Summary judgment was granted to defendants when plaintiff failed to present controverting evidence after being granted a continuance for that purpose and instead used the continuance time period to file a request to dismiss the action without prejudice to reasserting the same claims challenged on the summary judgment motions. (Code Civ.Proc., §§ 437c, subd. (h), 581, subds. (b)(1), (c).) 1 Plaintiff appeals, claiming it was entitled to dismiss the action despite the pendency of the motions and that the dismissal divested the trial court of its power to rule on the summary judgment motions. We affirm the judgment, holding that a plaintiff may not dismiss an action without prejudice after an adverse tentative summary judgment ruling has been announced and the hearing has commenced and is continued for the express and exclusive purpose of permitting the plaintiff an opportunity to produce opposition evidence it claims was previously unavailable.

FACTS

In January 1995, appellant Mary Morgan, Inc. sued multiple parties to cancel a deed of trust attached to real property it acquired in settlement of litigation. Summary judgment motions were filed separately by respondents Donald R. and Jolene Melzark and respondent Richard W. Clark. (§ 437c.) Appellant filed written opposition to respondent Clark's motion and formally requested a continuance as to respondents Melzarks' motion. (§ 437c, subds. (a), (h).)
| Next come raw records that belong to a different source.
-- ==== Sys2Proof/Decode.lean ====
section
/-! DEFINITION. The command word and the type code: decoder, total on every byte, and encoder. Both are written from the field
table of 30_encoding R61. -/

namespace Sys2Proof

/-- Why a command word is reserved, the classes of 30_encoding R64 and R65. -/
inductive Reserved where
  /-- The Z field is not 000. -/
  | zNotZero
  /-- OP is 000, 110 or 111. -/
  | opUnassigned
  /-- CAPTURE, RAWFRAME or FAULTDESC with UNIT not 00. -/
  | unitNotZero
  /-- COLDJ with UNIT VOLTAGE or ADJUSTED_CELSIUS (R65). -/
  | coldUnit
deriving DecidableEq, Repr

/-- Bits 7:5 of the command word. -/
def zField (w : Byte) : BitVec 3 := w.extractLsb' 5 3

/-- Bits 4:2 of the command word. -/
def opField (w : Byte) : BitVec 3 := w.extractLsb' 2 3

/-- Bits 1:0 of the command word. -/
def unitField (w : Byte) : BitVec 2 := w.extractLsb' 0 2

/-- The OP codes (30_encoding R61); 000, 110 and 111 are unassigned (R64). -/
def OpGroup.ofCode (c : BitVec 3) : Option OpGroup :=
  match c.toNat with
  | 1 => some .capture
  | 2 => some .rawFrame
  | 3 => some .faultDesc
  | 4 => some .coldj
  | 5 => some .hotj
  | _ => none

/-- The Unit codes (30_encoding R60). -/
def TempUnit.ofCode (c : BitVec 2) : TempUnit :=
  match c.toNat with
  | 0 => .celsius
  | 1 => .fahrenheit
  | 2 => .voltage
  | _ => .adjustedCelsius

/-- The operation a group and a unit stand for (30_encoding R61, R64, R65). -/
def decodeUnit : OpGroup → TempUnit → Except Reserved Instr
  | .capture, .celsius => .ok .capture
  | .capture, _ => .error .unitNotZero
  | .rawFrame, .celsius => .ok .rawFrame
  | .rawFrame, _ => .error .unitNotZero
  | .faultDesc, .celsius => .ok .faultDesc
  | .faultDesc, _ => .error .unitNotZero
  | .coldj, .celsius => .ok .coldjC
  | .coldj, .fahrenheit => .ok .coldjF
  | .coldj, _ => .error .coldUnit
  | .hotj, .celsius => .ok .hotjC
  | .hotj, .fahrenheit => .ok .hotjF
  | .hotj, .voltage => .ok .hotjV
  | .hotj, .adjustedCelsius => .ok .hotjAdj

/-- The decoder: one byte alone decides (30_encoding R67); a reserved word is refused with its reason (R64, R65). -/
def decode (w : Byte) : Except Reserved Instr :=
  if zField w = 0#3 then
    match OpGroup.ofCode (opField w) with
    | some g => decodeUnit g (TempUnit.ofCode (unitField w))
    | none => .error .opUnassigned
  else .error .zNotZero

/-- A byte sequence as a sequence of operations (30_encoding R67: each byte is one operation; R68: a program is a sequence of
them); refused at its first reserved word. -/
def decodeProgram : List Byte → Except Reserved (List Instr)
  | [] => .ok []
  | w :: ws =>
    match decode w, decodeProgram ws with
    | .ok i, .ok is => .ok (i :: is)
    | .error e, _ => .error e
    | .ok _, .error e => .error e

/-- The OP code of a group (30_encoding R61). -/
def OpGroup.code : OpGroup → BitVec 3
  | .capture => 0b001#3
  | .rawFrame => 0b010#3
  | .faultDesc => 0b011#3
  | .coldj => 0b100#3
  | .hotj => 0b101#3

/-- The code of a unit (30_encoding R60). -/
def TempUnit.code : TempUnit → BitVec 2
  | .celsius => 0b00#2
  | .fahrenheit => 0b01#2
  | .voltage => 0b10#2
  | .adjustedCelsius => 0b11#2

/-- The encoder: `000 OP UNIT` (30_encoding R61). -/
def encode (i : Instr) : Byte :=
  0b000#3 ++ i.group.code ++ i.tempUnit.code

/-- The numbers of ThermocoupleType (30_encoding R59); 7 is reserved. -/
def ThermocoupleType.ofCode (c : BitVec 3) : Option ThermocoupleType :=
  match c.toNat with
  | 0 => some .k
  | 1 => some .j
  | 2 => some .n
  | 3 => some .t
  | 4 => some .e
  | 5 => some .s
  | 6 => some .r
  | _ => none

/-- The 3-bit code of a type (30_encoding R59). -/
def ThermocoupleType.code : ThermocoupleType → BitVec 3
  | .k => 0#3
  | .j => 1#3
  | .n => 2#3
  | .t => 3#3
  | .e => 4#3
  | .s => 5#3
  | .r => 6#3

/-- The instruction the decoder reads from a command word given as the bits of a number, bit 0 the least significant. A command
is one byte: the bits above it are not part of the instruction. -/
def decodeTableWord (nbits w : Nat) : Option Instr :=
  match decode (BitVec.ofNat 8 (w % 2 ^ nbits)) with
  | .ok i => some i
  | .error _ => none

end Sys2Proof
end

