-- ==== Sys2Proof/Machine/FieldExtract.lean ====
section
/-! DEFINITION. RAWFRAME and FAULTDESC (41_field_extract). -/

namespace Sys2Proof.Machine

/-- RAWFRAME (41_field_extract R100): `respond(ERR = OK, VALID = 0, RES = zext_64(FRAME))`. -/
def execRawFrame (s : State) : Host.Outcome State Fault Refusal :=
  .next (s.respondRes (s.frame.setWidth 64))

/-- FAULTDESC (41_field_extract R106): RES = zext_64(FRAME[2:0]) and TEXT = FaultText. -/
def execFaultDesc (s : State) : Host.Outcome State Fault Refusal :=
  .next (s.respond (.ok false ((subFault s.frame).setWidth 64) (some (faultText (subFault s.frame)))))

end Sys2Proof.Machine
end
On Friday, November 17, 1995, the trial court issued its tentative ruling granting the summary judgment motions and commenced a hearing on the matter. Appellant claimed certain deposition transcripts were only recently available and requested a continuance to permit its filing of opposition to respondents Melzarks' motion and further opposition to respondent Clark's motion. The trial court continued the matter to November 28, 1995, "in order to allow [appellant's] counsel to file and serve any additional declarations or depositions together with supplemental points and authorities as to the factual issues contended by [appellant] to exist by way of defense to the motion." (§ 437c, subd. (h).)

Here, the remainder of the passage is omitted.